The problem RAG solves
The model only knows what it was trained on. Ask about your company’s policies, last week’s events, or a private document, and it will either not know — or worse, make up a confident, plausible, wrong answer (a hallucination, Section 4).
RAG (Retrieval-Augmented Generation) fixes this with a simple pipeline:
- Retrieve — find the few pieces of your text most relevant to the question (semantic search from Section 18).
- Augment — put those pieces into the prompt as context.
- Generate — tell the model to answer only from that context.
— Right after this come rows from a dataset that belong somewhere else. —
-- ==== Sys2Proof/Machine/Contexts.lean ====
section
/-! DEFINITION. Queues as the host and privileged software reach them (R68, R70, R71, R73, R380), contexts (R344, R377) and
their teardown (R79, R355). -/

namespace Sys2Proof.Machine

/-! ### QCFG (R68) -/

/-- The fields of QCFG that a write gives. -/
def Queue.config (k : Queue) (v : Dword) : Queue :=
  { k with priv := v.getLsbD 62, prio := bits v 61 59, ctx := bits v 56 45, entry := 128 * bits v 44 0 }

/-- A queue program at its first clause, behind the entry descriptor, which is not read (R68, log 74). -/
def queueProgram (q ctx entry : Nat) (fpstat : Word) : Group :=
  { kind := .queue, ctx := ctx, blk := q, num := 0, width := 1, fpstat := fpstat, live := 1,
    splits := [(0, freshSplit ((entry + 4) % 2 ^ 52) 1 none .no)] }

/-- QCFG_ENABLE (R68, R122). FPSTAT and the launch sequence counter keep their values. -/
def execQcfgEnable (q : Nat) (v : Dword) (s : State) : Out :=
  .next (if (s.queue q).en || !v.getLsbD 63 || 128 ≤ q then s
    else
      let now := (s.cp (q / 16)).cycle
      let s := s.modQueue q fun k =>
        { k.config v with
          en := true, run := true, fault := 0, ovr := false, err := false, psn := 0, bound := [], waits := [], readySince := now
          skipped := 0
          full := k.full.filter fun e => 16 ≤ e.1 }
      let k := s.queue q
      let old := ((s.group q).map (·.fpstat)).getD 0
      (s.setGroup q (queueProgram q k.ctx k.entry old)).modCp (q / 16) fun c =>
        if c.current = some q then { c with current := none } else c)

/-- QCFG_DISABLE (R68): the program stops at its next clause boundary; the other fields keep their values. -/
def execQcfgDisable (q : Nat) (v : Dword) (s : State) : Out :=
  .next (if !(s.queue q).en || v.getLsbD 63 then s else s.modQueue q fun k => { k with en := false })

/-! ### The host window (R70, R71, R380) -/

/-- Where the model lists answers to the host. -/
def hostDest : Nat := 1024

/-- An answer leaves the package. -/
def State.answerTo (s : State) (dest : Nat) (bs : List Byte) : State :=
  s.modPkg fun p => { p with replies := p.replies ++ [⟨dest, bs⟩] }

/-- The queue and the offset in its page that an offset of the host window names; none where another package's slot is meant. -/
def State.hostPage (s : State) (off : Nat) : Option (Nat × Nat) :=
  if off / 524288 = s.pkg.hslot then some (off / 4096 % 128, off % 4096) else none

/-- A host access for the slot of another package goes there over Thrumri; one for a slot that no package holds is discarded
(R380). -/
def State.toSlot (s : State) (off : Nat) (k : ThrKind) : State :=
  match Config.slotHolder (off / 524288 % 8) with
  | some p => s.send [⟨s.pkg.pkgid, p % 1024 * 2 ^ 42 + off, k⟩]
  | none => s

/-- A forwarded read returns what the package answers (R380, log 15); a discarded one returns nothing. -/
def State.forwardRead (s : State) (off size : Nat) : State :=
  if (Config.slotHolder (off / 524288 % 8)).isNone then s
  else
    let (n, s) := s.free
    (s.toSlot off (.hostRead size)).answerTo hostDest ((List.range size).map fun i => Config.remoteByte n (off + i))

/-- A host write of 8 aligned bytes to M0–M15 of a queue (R71), behind the waiters that a change of the word's tag has woken
(R305). -/
def State.mailboxWrite (s : State) (q o : Nat) (v : Dword) : State :=
  if o % 8 ≠ 0 || 0x80 ≤ o then s
  else
  let s := s.serveWord q (o / 8) (s.waitsOf q).length
  if s.isFull q o then s.modQueue q fun k => { k with ovr := true }
  else (s.lsPut64 q o v).setFull q o true

/-- The host's read of 8 aligned bytes of a queue's page, answered to `dest` (R70). -/
def State.pageRead (s : State) (dest q o : Nat) : State :=
  let word (s : State) (o : Nat) : List Byte := s.lsRead q o 8
  let zero : List Byte := natToBytes 8 0
  if o % 8 ≠ 0 then s
  else if o < 0x80 then s.answerTo dest (word s o)
  else if o = 0x80 then s.answerTo dest (natToBytes 8 (s.queue q).qstat.toNat)
  else if o < 0x100 || 0x180 ≤ o then s.answerTo dest zero
  else
  let s := s.serveWord q ((o - 0x100) / 8) (s.waitsOf q).length
  if s.isFull q (o - 0x100) then (s.answerTo dest (word s (o - 0x100))).setFull q (o - 0x100) false
  else s.answerTo dest zero

/-- A write of QSTAT (R70, R73). -/
def State.qstatWrite (s : State) (q o : Nat) (v : Dword) : State :=
  if o = 0x80 then s.modQueue q fun k => { k with ovr := k.ovr && !v.getLsbD 17, err := k.err && !v.getLsbD 18 } else s

/-- A host access discarded for its size, alignment or offset (R70, R71). -/
def State.pageBad (s : State) (dest q o size : Nat) (isWrite : Bool) : State :=
  let shape : Bool := size == 8 && o % 8 == 0
  if shape && (!isWrite || o ≤ 0x80) then s
  else
    let s := s.modQueue q fun k => { k with err := true }
    if isWrite then s else s.answerTo dest (natToBytes size 0)

/-- HOST_MAILBOX_WRITE (R71, R380): the host window is that of the package which is its group's HOSTPKG. -/
def execHostMailboxWrite (off : Nat) (v : Dword) (s : State) : Out :=
  .next (if s.pkg.hostpkg ≠ s.pkg.pkgid then s else match s.hostPage off with
    | none => s.toSlot off (.hostWrite (natToBytes 8 v.toNat))
    | some (q, o) => s.mailboxWrite q o v)

/-- HOST_CONSUMING_READ (R70, R380), and the host's other reads of 8 aligned bytes. -/
def execHostConsumingRead (off : Nat) (s : State) : Out :=
  .next (if s.pkg.hostpkg ≠ s.pkg.pkgid then s else match s.hostPage off with
    | none => s.forwardRead off 8
    | some (q, o) => s.pageRead hostDest q o)

/-- QSTAT_W1C (R70, R73, R380). -/
def execQstatW1c (off : Nat) (v : Dword) (s : State) : Out :=
  .next (if s.pkg.hostpkg ≠ s.pkg.pkgid then s else match s.hostPage off with
    | none => s.toSlot off (.hostWrite (natToBytes 8 v.toNat))
    | some (q, o) => s.qstatWrite q o v)

/-- HOST_INVALID_ACCESS (R70, R71, R380): a read of it returns 0. -/
def execHostInvalidAccess (off size : Nat) (isWrite : Bool) (s : State) : Out :=
  .next (if s.pkg.hostpkg ≠ s.pkg.pkgid then s else match s.hostPage off with
    | none => if isWrite then s.toSlot off (.hostWrite (List.replicate size 0)) else s.forwardRead off size
    | some (q, o) => s.pageBad hostDest q o size isWrite)

/-- A host access that the package with the host-mode port has forwarded (R380): for the package's own slot. -/
def State.hostArrives (s : State) (src off : Nat) (bs : Option (List Byte)) (size : Nat) : State :=
  match s.hostPage off with
  | none => s
  | some (q, o) =>
    match bs with
    | none => if size = 8 ∧ o % 8 = 0 then s.pageRead src q o else s.pageBad src q o size false
    | some bs =>
      let v := BitVec.ofNat 64 (bytesToNat bs)
      if bs.length = 8 ∧ o % 8 = 0 ∧ o < 0x80 then s.mailboxWrite q o v
      else if bs.length = 8 ∧ o = 0x80 then s.qstatWrite q o v
      else s.pageBad src q o bs.length true

/-! ### Contexts (R344, R377) -/

/-- CTXVF_ENABLE (R355): the context exists, with its fault record cleared. -/
def execCtxvfEnable (ctx : Nat) (v : Dword) (s : State) : Out :=
  .next (if (s.ctx ctx).en || !v.getLsbD 63 || 4096 ≤ ctx then s
    else s.modCtx ctx fun c =>
      { c with en := true, vf := bits v 5 0, cfault0 := 0, cfault1 := 0, cfault2 := 0, fatal := none })

/-- Nothing of a context is in progress (R377). -/
def State.ctxIdle (s : State) (ctx : Nat) : Bool :=
  !s.groups.any (fun e => !e.2.isQueue && e.2.ctx == ctx) && !s.blocks.any (fun e => e.2.ctx == ctx) &&
    !s.cores.any (fun e => e.2.jobs.any (fun j => j.ctx == ctx) || e.2.seqs.any fun q => q.ctx == ctx) &&
    !s.grinds.any (fun e => e.2.ctx == ctx) && !s.queues.any (fun e => e.2.en && e.2.ctx == ctx) &&
    !s.launches.any (fun e => e.2.lrec.ctx == ctx) && !s.draws.any (fun e => e.2.ctx == ctx) &&
    !s.tables.any (fun e => e.2.en && e.2.ctx == ctx) && (s.ctx ctx).fatal.isNone

/-- The Crema tiles and away streams of a context are freed (R238). -/
def State.freeCrema (s : State) (ctx : Nat) : State :=
  let die (d : Die) : Die := { d with tiles := d.tiles.filter fun t => t.ctx != ctx }
  { s with dies := List.map (fun e => (e.1, die e.2)) s.dies }

/-- CTXVF_RETIRE (R377). -/
def execCtxvfRetire (ctx : Nat) (v : Dword) (s : State) : Out :=
  .next (if !(s.ctx ctx).en || v.getLsbD 63 then s
    else if !s.ctxIdle ctx then s.log .ctxRetireRefused ctx 0
    else
      let core (c : Core) : Core :=
        { c with codebooks := c.codebooks.filter fun k => k.2.ctx != ctx, scc := c.scc.filter fun k => k.ctx != ctx }
      let s := s.freeCrema ctx
      let s := { s with cores := List.map (fun (e : Nat × Core) => (e.1, core e.2)) s.cores }
      let s := (s.dropTlb fun e => e.stage == 1 && e.tag == ctx).freeFrames ctx (s.ctx ctx).frames
      s.modCtx ctx fun c => { c with en := false, vf := bits v 5 0, cbrecs := [], tableOps := [] })

/-! ### Teardown (R79, R355) -/

/-- A USE count is lowered where its entry can be reached. -/
def State.dropUses (s : State) (ctx : Nat) (hs : List Nat) : State :=
  hs.foldl (fun s h => match s.addUse none ctx false [h] with
    | .ok s => s
    | .error _ => s) s

/-- An outstanding launch or draw whose target is a mailbox word receives STATUS 0xFF, whatever the word holds (R79). -/
def State.tornWord (s : State) (t : Target) (seq : Word) : State :=
  match t with
  | .word q off => if q < 128 then (s.lsPut64 q off (cword seq 0xFF)).setFull q off true else s
  | .barrier _ _ => s

/-- A draw's tickets leave the banks as empty (R128). -/
def State.dropTickets (s : State) (p : Ticket → Bool) : State :=
  let gone := (s.tickets.filter fun e => p e.2).map (·.1)
  let die (d : Die) : Die :=
    { d with
      queues := List.map (fun e => (e.1, e.2.filter fun q => !gone.contains q.ticket)) d.queues |>.filter fun e => !e.2.isEmpty
      parts := d.parts.filter fun x => !gone.contains x.ticket }
  { s with tickets := s.tickets.filter (fun e => !p e.2), dies := List.map (fun e => (e.1, die e.2)) s.dies }

/-- Whether a queue's program is of a context: an enabled queue's, or one that has not stopped yet since EN was cleared (R68, R79). -/
def State.queueIn (s : State) (ctx q : Nat) (k : Queue) : Bool :=
  (k.en && k.ctx == ctx) || (k.run && (s.group q).any fun g => g.ctx == ctx)

/-- The queues of a context stop (R79). -/
def State.stopQueues (s : State) (ctx : Nat) : State :=
  let qs := (s.queues.filter fun e => s.queueIn ctx e.1 e.2).map (·.1)
  let stop (e : Nat × Queue) : Queue := if s.queueIn ctx e.1 e.2 then { e.2 with run := false, fault := 4, waits := [] } else e.2
  let cp (c : CmdProc) : CmdProc := match c.current with
    | some q => if qs.contains q then { c with current := none } else c
    | none => c
  let halt (g : Group) : Group := { g with splits := [], flights := [], notif := none, live := 0 }
  qs.foldl (fun s q => s.modGroup q halt)
    { s with queues := List.map (fun e => (e.1, stop e)) s.queues, cps := List.map (fun e => (e.1, cp e.2)) s.cps }

/-- The tables of a context stop; their copies are abandoned (R355). -/
def State.stopTables (s : State) (ctx : Nat) : State :=
  ((s.tables.filter fun e => e.2.ctx == ctx).map (·.1)).foldl (fun s T =>
    let s := s.abandon T (s.table T).copies
    s.modTable T fun t => { t with en := false, copies := [], tokens := [], waits := [], merges := [], drains := [], freeing := [], notices := [] }) s

/-- A context is torn down for a fatal fault. -/
def State.tearDown (s : State) (ctx : Nat) (f : Fatal) : State :=
  let blks := (s.blocks.filter fun e => e.2.ctx == ctx).map (·.1)
  let draws := s.draws.filter fun e => e.2.ctx == ctx && e.2.status.isNone
  let ls := s.launches.filter fun e => e.2.lrec.ctx == ctx
  let s := s.dropUses ctx (blks.flatMap s.usesOf ++ draws.flatMap fun e => e.2.uses)
  let s := blks.foldl (fun s b => s.stopBlock b) s
  let s := (s.stopQueues ctx).stopTables ctx
  let s := ls.foldl (fun s e => if e.2.role = .kernel then s.tornWord e.2.target e.2.seq else s) s
  let s := draws.foldl (fun s e => s.tornWord e.2.target e.2.seq) s
  let ids := (s.draws.filter fun e => e.2.ctx == ctx).map (·.1)
  let s := (s.dropTickets fun t => ids.contains t.draw).freeCrema ctx
  let promise (c : Core) : Core := { c with restore := c.restore.filter fun r => r.out != ctx && r.inc != ctx }
  let s := { s with
    quadSets := s.quadSets.filter fun q => !ids.contains q.draw
    draws := s.draws.filter fun e => e.2.ctx != ctx
    launches := s.launches.filter fun e => e.2.lrec.ctx != ctx
    clusters := s.clusters.filter fun e => !ls.any fun l => l.1 == e.2.launch
    cores := List.map (fun (e : Nat × Core) => (e.1, promise e.2)) s.cores }
  let s := s.modCtx ctx fun c =>
    { c with
      fatal := none, cbrecs := [], tableOps := []
      cfault0 := fld f.cause 56 ||| fld f.core 47, cfault1 := fld f.fpc 0, cfault2 := fld f.faddr 0 }
  s.log .fatalFault ctx f.cause

/-- CONTEXT_TEARDOWN (R355): a group may first issue up to the instructions of its skid. -/
def execContextTeardown (ctx : Nat) (s : State) : Out :=
  .next (match (s.ctx ctx).fatal with
    | none => s
    | some f => s.tearDown ctx f)

end Sys2Proof.Machine
end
The model brings language skills; you bring the facts. Done right, answers are grounded and checkable.
Build a RAG pipeline
We’ll use a tiny knowledge base about a made-up company (so the model can’t already know
it — which makes grounding obvious). Create work/rag.py. Start with the corpus and
the Section 18 helpers:
import numpy as np
from common import get_client, MODEL, EMBED_MODEL
client = get_client()
DOCS = [
"Acme Corp's return policy allows returns within 30 days with a receipt.",
"Acme Corp was founded in 1987 in Portland, Oregon.",
"Acme Corp's warranty covers manufacturing defects for 2 years.",
"Acme Corp ships to the US and Canada only.",
"The Acme widget weighs 1.2 kilograms and comes in blue or red.",
]
def embed(texts):
r = client.embeddings.create(model=EMBED_MODEL, input=texts)
return np.array([d.embedding for d in r.data])
def cosine(a, b):
return float(a @ b / (np.linalg.norm(a) * np.linalg.norm(b)))
DOC_VECS = embed(DOCS) # embed the corpus ONCE, up front
Retrieve — rank documents by similarity and take the top k:
def retrieve(query, k=2):
q = embed([query])[0]
scored = sorted(((cosine(q, DOC_VECS[i]), DOCS[i]) for i in range(len(DOCS))),
reverse=True)
return [doc for _, doc in scored[:k]]
Augment + generate — put the retrieved text in the prompt with a strict grounding instruction:
def answer(query):
context = "\n".join(f"- {c}" for c in retrieve(query))
prompt = ("Answer the question using ONLY the context below. "
'If the context does not contain the answer, say "I don\'t know".\n\n'
f"Context:\n{context}\n\nQuestion: {query}")
r = client.chat.completions.create(
model=MODEL, messages=[{"role": "user", "content": prompt}], temperature=0)
return r.choices[0].message.content
print(answer("How long is Acme's warranty?")) # grounded -> "2 years"
print(answer("Who is Acme's CEO?")) # not in corpus -> "I don't know"
python work/rag.py
The warranty question gets a correct, grounded answer. The CEO question — which no
document answers — should produce “I don’t know” rather than a confident fabrication.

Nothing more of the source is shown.